Question

Solve the following differential equation.
$2{{x}^{2}}\dfrac{dy}{dx}-2xy+{{y}^{2}}=0$ .

Answer 1

Hint: In order to solve this problem, we need to solve using the proper substitution. We need to use the substitution of $y=vx$ . Also, we must know the product rule of differentiation which is given $\dfrac{du\left( x \right)v\left( x \right)}{dx}=u\left( x \right)\dfrac{dv\left( x \right)}{dx}+\dfrac{du\left( x \right)}{dx}v\left( x \right)$ . We also need to know some of the standard integration formulas such as $\int{{{x}^{n}}=\dfrac{{{x}^{n+1}}}{n+1}}$ and $\int{\dfrac{1}{x}=\ln \left( x \right)}$ .

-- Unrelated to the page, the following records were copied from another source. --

-- ==== Sys2Proof/Laws/Memory.lean ====
section
/-! SUPPORT. A byte memory: what a read after a write gives, and that a write keeps the canonical form. -/

namespace Sys2Proof.Machine

theorem Memory.get?_put_same (m : Memory) (k : Nat) (v : Byte) : (m.put k v).get? k = some v := by
  induction m with
  | nil => simp [put, get?]
  | cons e m ih =>
    obtain ⟨a, b⟩ := e
    simp only [put]
    split_ifs with h1 h2
    · simp [get?]
    · simp [get?]
    · have : a ≠ k := fun h => h2 h.symm
      simp [get?, this, ih]

theorem Memory.get?_put_other (m : Memory) {j k : Nat} (v : Byte) (h : j ≠ k) :
    (m.put k v).get? j = m.get? j := by
  induction m with
  | nil => simp [put, get?, h.symm]
  | cons e m ih =>
    obtain ⟨a, b⟩ := e
    simp only [put]
    split_ifs with h1 h2
    · simp [get?, h.symm]
    · subst h2
      simp [get?, h.symm]
    · simp [get?, ih]

/-- What a write does to every read. -/
theorem Memory.get?_put (m : Memory) (j k : Nat) (v : Byte) :
    (m.put k v).get? j = if j = k then some v else m.get? j := by
  split_ifs with h
  · exact h ▸ m.get?_put_same k v
  · exact m.get?_put_other v h

theorem Memory.wfFrom_put {lo size k : Nat} (m : Memory) (v : Byte)
    (hlo : lo ≤ k) (hk : k < size) (h : m.wfFrom lo size = true) :
    (m.put k v).wfFrom lo size = true := by
  induction m generalizing lo with
  | nil => simp [put, wfFrom, hlo, hk]
  | cons e m ih =>
    obtain ⟨a, b⟩ := e
    simp only [wfFrom, Bool.and_eq_true, decide_eq_true_eq] at h
    obtain ⟨⟨h1, h2⟩, h3⟩ := h
    simp only [put]
    split_ifs with h4 h5
    · simp only [wfFrom, Bool.and_eq_true, decide_eq_true_eq]
      exact ⟨⟨hlo, hk⟩, ⟨⟨h4, h2⟩, h3⟩⟩
    · subst h5
      simp only [wfFrom, Bool.and_eq_true, decide_eq_true_eq]
      exact ⟨⟨hlo, hk⟩, h3⟩
    · simp only [wfFrom, Bool.and_eq_true, decide_eq_true_eq]
      exact ⟨⟨h1, h2⟩, ih (by omega) h3⟩

/-- A write inside the memory keeps the canonical form. -/
theorem Memory.wf_put {size k : Nat} (m : Memory) (v : Byte) (hk : k < size)
    (h : m.wf size = true) : (m.put k v).wf size = true :=
  m.wfFrom_put v (Nat.zero_le k) hk h

/-- The memories at reset list nothing and have the canonical form. -/
theorem Memory.wf_nil (size : Nat) : Memory.wf size [] = true := rfl

/-! ### The two memories of the state -/

theorem State.arrByte_writeArr (s : State) (a k : Nat) (v : Byte) :
    (s.writeArr k v).arrByte a = if a = k then v else s.arrByte a := by
  simp only [arrByte, writeArr, Memory.get?_put]
  split_ifs <;> simp

theorem State.srcByte_writeSrc (s : State) (a k : Nat) (v : Byte) :
    (s.writeSrc k v).srcByte a = if a = k then v else s.srcByte a := by
  simp only [srcByte, writeSrc, Memory.get?_put]
  split_ifs <;> simp

theorem State.srcByte_writeArr (s : State) (a k : Nat) (v : Byte) :
    (s.writeArr k v).srcByte a = s.srcByte a := rfl

theorem State.arrByte_writeSrc (s : State) (a k : Nat) (v : Byte) :
    (s.writeSrc k v).arrByte a = s.arrByte a := rfl

end Sys2Proof.Machine
end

Complete step by step answer:
We are given a differential equation to solve.
As we can see that it is not possible to solve this equation by separating the y and x.
So, in order to separate the variable, we need to use substitution.
The equation is $2{{x}^{2}}\dfrac{dy}{dx}-2xy+{{y}^{2}}=0$ .
Let’s use the substitution, $y=vx$ .
Differentiating both sides with respect to x, we get,
$\dfrac{dy}{dx}=v\dfrac{dx}{dx}+\dfrac{dv}{dx}.x$
Solving this we get,
$\dfrac{dy}{dx}=v+\dfrac{dv}{dx}.x$
Substituting this value in the differential equation we get,
$\begin{align}
  & 2{{x}^{2}}\dfrac{dy}{dx}-2xy+{{y}^{2}}=0 \\
 & \dfrac{dy}{dx}=\dfrac{2xy-{{y}^{2}}}{2{{x}^{2}}} \\
 & \dfrac{dy}{dx}=\dfrac{2\left( \dfrac{y}{x} \right)-{{\left( \dfrac{y}{x} \right)}^{2}}}{2} \\
 & v+\dfrac{dv}{dx}.x=\dfrac{2v-{{v}^{2}}}{2} \\
\end{align}$
Solving this equation, we get,
$\begin{align}
  & v+\dfrac{dv}{dx}.x=\dfrac{2v-{{v}^{2}}}{2} \\
 & v+\dfrac{dv}{dx}.x=v-\dfrac{{{v}^{2}}}{2} \\
 & x\dfrac{dv}{dx}=\dfrac{-{{v}^{2}}}{2} \\
\end{align}$
Separating the variables we get,
$\begin{align}
  & x\dfrac{dv}{dx}=\dfrac{-{{v}^{2}}}{2} \\
 & \dfrac{2}{{{v}^{2}}}dv=-\dfrac{dx}{x} \\
\end{align}$
Taking the integration on both sides with respect to respective variables, we get,
$\int{\dfrac{2}{{{v}^{2}}}dv}=\int{-\dfrac{dx}{x}}$
Using the formula of integration,
$\int{{{x}^{n}}=\dfrac{{{x}^{n+1}}}{n+1}}$ and $\int{\dfrac{1}{x}=\ln \left( x \right)}$, we get,
$\begin{align}
  & \int{\dfrac{2}{{{v}^{2}}}dv}=\int{-\dfrac{dx}{x}} \\
 & 2\dfrac{{{v}^{-2+1}}}{-2+1}=-\ln x+\ln C \\
\end{align}$
Where $\ln C$ is the constant of integration.
Solving this we get,
$\begin{align}
  & 2\dfrac{{{v}^{-1}}}{-1}=-\ln x+\ln C \\
 & \dfrac{-2}{v}=-\ln x+\ln C \\
 & -\dfrac{2}{v}=-\ln \left( xC \right) \\
 & {{e}^{\left( \dfrac{2}{v} \right)}}=xC \\
\end{align}$
Resubstituting the value of v we get,
${{e}^{\dfrac{2x}{y}}}=xC$

Hence the solution of the differential equation is ${{e}^{\dfrac{2x}{y}}}=xC$ .

Note: In this problem, while performing the differentiation of the substitution we need to use the product rule of differentiation. Also, as we can see that we are not considering the sign for the value of constant as all the signs can be included in the constant itself because any sign multiplied by a constant is still a constant.